Mon, Jan 12, 2009 - Page 8 News List

Municipal mergers could hurt the nation

By Lin Cho-shui 林濁水

While the global economic crisis has resulted in unemployment and salary reductions in the private sector, Hong Kong and Singapore have also reduced the wages of their public servants.

President Ma Ying-jeou’s (馬英九) administration, however, is considering raising the wages of civil servants following Cabinet approval of a proposed amendment to the Local Government Act (地方制度法) on Nov. 20 allowing Kaohsiung and Taichung cities and counties to merge into special municipalities.

When a county and a city merge into a municipality under the jurisdiction of the national government, personnel organization will expand and ranks will advance.
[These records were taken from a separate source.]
-- ==== Sys2Proof/Machine/Pcls.lean ====
section
/-! DEFINITION. PCLS, the pixel classifier (40_classifier): a pure function of its inputs (R141), total (R140). -/

namespace Sys2Proof.Machine

/-- `sum = zext_10(r) + zext_10(g) + zext_10(b)`, which never overflows 10 bits (40_classifier R132). -/
def colorSum (r g b : Byte) : BitVec 10 :=
  r.setWidth 10 + g.setWidth 10 + b.setWidth 10

/-- The color sub-decision: `sum > cthr`, unsigned and strict (40_classifier R132). -/
def colorBit (r g b : Byte) (cthr : BitVec 10) : Bool :=
  cthr.ult (colorSum r g b)

/-- The alpha sub-decision: `a > athr`, unsigned and strict (40_classifier R133). -/
def alphaBit (a : Byte) (athr : BitVec 8) : Bool :=
  athr.ult a

/-- The mode uses the alpha sub-decision (40_classifier R134). -/
def modeUsesAlpha : PolicyMode → Bool
  | .colorAndAlpha => true
  | .colorOrAlpha => true
  | .onlyAlpha => true
  | .ignoreAlpha => false
  | .invalid => false

/-- Legality `ok`: the mode is in the closed set, the count is 3 or 4, and a mode that uses alpha has count 4
(40_classifier R134). -/
def pairLegal (m : PolicyMode) (n : BitVec 3) : Bool :=
  decide (m ≠ .invalid) && (n == 3#3 || n == 4#3) && (!modeUsesAlpha m || n == 4#3)

/-- The decision of a legal mode from the two sub-decisions (40_classifier R135 to R138); an invalid mode gives 0
(R139). -/
def modeDecision (m : PolicyMode) (cbit abit : Bool) : Bool :=
  match m with
  | .colorAndAlpha => cbit && abit
  | .colorOrAlpha => cbit || abit
  | .onlyAlpha => abit
  | .ignoreAlpha => cbit
  | .invalid => false

/-- PCLS for a decoded mode. -/
def classify (r g b a : Byte) (n : BitVec 3) (m : PolicyMode) (cthr : BitVec 10) (athr : BitVec 8) : PclsOut :=
  let cbit := colorBit r g b cthr
  let abit := alphaBit a athr
  let ok := pairLegal m n
  { bit := ok && modeDecision m cbit abit, ok := ok, cbit := cbit, abit := abit }

/-- The PCLS function (40_classifier R140), with its mode port in the MODE3 encoding. -/
def pcls (r g b a : Byte) (n mode : BitVec 3) (cthr : BitVec 10) (athr : BitVec 8) : PclsOut :=
  classify r g b a n (modeOfCode mode) cthr athr

/-- The test instance behind PIXEL and CLASS (10_state R36), with mode `m` on its mode port. -/
def testPcls (s : State) (m : PolicyMode) : PclsOut :=
  classify (pixelR s.pixel) (pixelG s.pixel) (pixelB s.pixel) (pixelA s.pixel) s.channels m s.cthr s.athr

end Sys2Proof.Machine
end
Last year, when Taipei County was qualified to merge with Taipei City, the county commissioner gleefully planned to promote a great number of government officials and increase the ranks of county government personnel.

But the government under former president Chen Shui-bian (陳水扁) soon realized that the merger was problematic and rushed to halt the process. When Ma took office, he supported the merger plan and said that although Taipei County could not officially merge with Taipei City by next year, it would nevertheless be able to exercise the rights of a special municipality.
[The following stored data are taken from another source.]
-- ==== Sys2Proof/Machine/HostRead.lean ====
section
/-! DEFINITION. The read transactions (42_host_access): each returns `reg(NAME)` and changes no state (R220). -/

namespace Sys2Proof.Machine

/-- RD_ID (42_host_access R221). It returns the constant. -/
def execRdId (s : State) : Result := hostRead (readReg .id s) s

/-- RD_CTRL (42_host_access R224). It returns 0, during a conversion too: START is a trigger and holds nothing. -/
def execRdCtrl (s : State) : Result := hostRead (readReg .ctrl s) s

/-- RD_STATUS (42_host_access R225). It returns ERRCODE, ERR, DONE and BUSY, and clears none of them. -/
def execRdStatus (s : State) : Result := hostRead (readReg .status s) s

/-- RD_CFG (42_host_access R227). It returns CHANNELS and MODE as they were written, legal or not. -/
def execRdCfg (s : State) : Result := hostRead (readReg .cfg s) s

/-- RD_CTHR (42_host_access R229). It returns the level, zero-extended. -/
def execRdCthr (s : State) : Result := hostRead (readReg .cthr s) s

/-- RD_ATHR (42_host_access R231). It returns the level, zero-extended. -/
def execRdAthr (s : State) : Result := hostRead (readReg .athr s) s

/-- RD_WIDTH (42_host_access R233). It returns W, zero-extended. -/
def execRdWidth (s : State) : Result := hostRead (readReg .width s) s

/-- RD_HEIGHT (42_host_access R235). It returns H, zero-extended. -/
def execRdHeight (s : State) : Result := hostRead (readReg .height s) s

/-- RD_SRC_BASE (42_host_access R237). It returns the address. -/
def execRdSrcBase (s : State) : Result := hostRead (readReg .srcBase s) s

/-- RD_SRC_LEN (42_host_access R239). It returns the length. -/
def execRdSrcLen (s : State) : Result := hostRead (readReg .srcLen s) s

/-- RD_DST_BASE (42_host_access R241). It returns the address. -/
def execRdDstBase (s : State) : Result := hostRead (readReg .dstBase s) s

/-- RD_DST_LEN (42_host_access R243). It returns the length. -/
def execRdDstLen (s : State) : Result := hostRead (readReg .dstLen s) s

/-- RD_BYTES (42_host_access R245). It returns the byte count of the current dimensions, or 0 (41_packer R190). -/
def execRdBytes (s : State) : Result := hostRead (readReg .bytes s) s

/-- RD_PIXEL (42_host_access R247). It returns the pixel sample. -/
def execRdPixel (s : State) : Result := hostRead (readReg .pixel s) s

/-- RD_CLASS (42_host_access R249). It returns the test classifier's outputs under the current CFG, CTHR and ATHR (10_state R36). -/
def execRdClass (s : State) : Result := hostRead (readReg .cls s) s

/-- RD_RSV15 (42_host_access R252). It returns 0. -/
def execRdRsv15 (s : State) : Result := hostRead (readReg .rsv15 s) s

end Sys2Proof.Machine
end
Therefore, more than 300 police officers have recently been promoted and the Taipei County government can expand the size of its personnel from 4,100 at present to 15,000. This means that government personnel spending will increase by more than NT$6 billion (US$181 million).

The merger between Taipei county and Taipei City will increase government spending by a frightening amount. The merger between Taichung City and Taichung County would add between NT$4 billion and NT$5 billion in government spending. In most countries, personnel costs account for about 2 percent of GDP. In Japan, the figure is less than 1 percent, while in Taiwan it has reached 4.7 percent. By raising the wages of public servants, the government would only aggravate the condition of its already debt-ridden finances.

Initially, the government emulated Japan’s strategy to expedite urbanization by dividing cites into special municipalities under the direct jurisdiction of the national government and provincial municipalities under direct provincial jurisdiction. With supporting measures, financial resources will be concentrated on cities. As a result, financial expenditures for a special municipality government have now exceeded NT$50,000 per resident while other counties spend less than NT$25,000 per resident. This strategy has widened the division between urban and rural areas.

The government should adopt a plan to balance the development of urban and rural areas as soon as the urbanization process has stabilized. However, the government’s plan to merge Taipei and Taichung counties with Taipei and Taichung cities will widen the gap between urban and rural areas. While Taipei and Taichung counties would gain from the mergers, the 15 counties that fail to be upgraded would become poorer.

In addition, the population of Taipei City would increase to 6.75 million. Its financial expenditures would reach NT$3.415 trillion, accounting for 46.7 percent of total government spending on local governments. Taipei City is like Russia before the collapse of the Soviet Union and the situation could lead to constitutional disaster.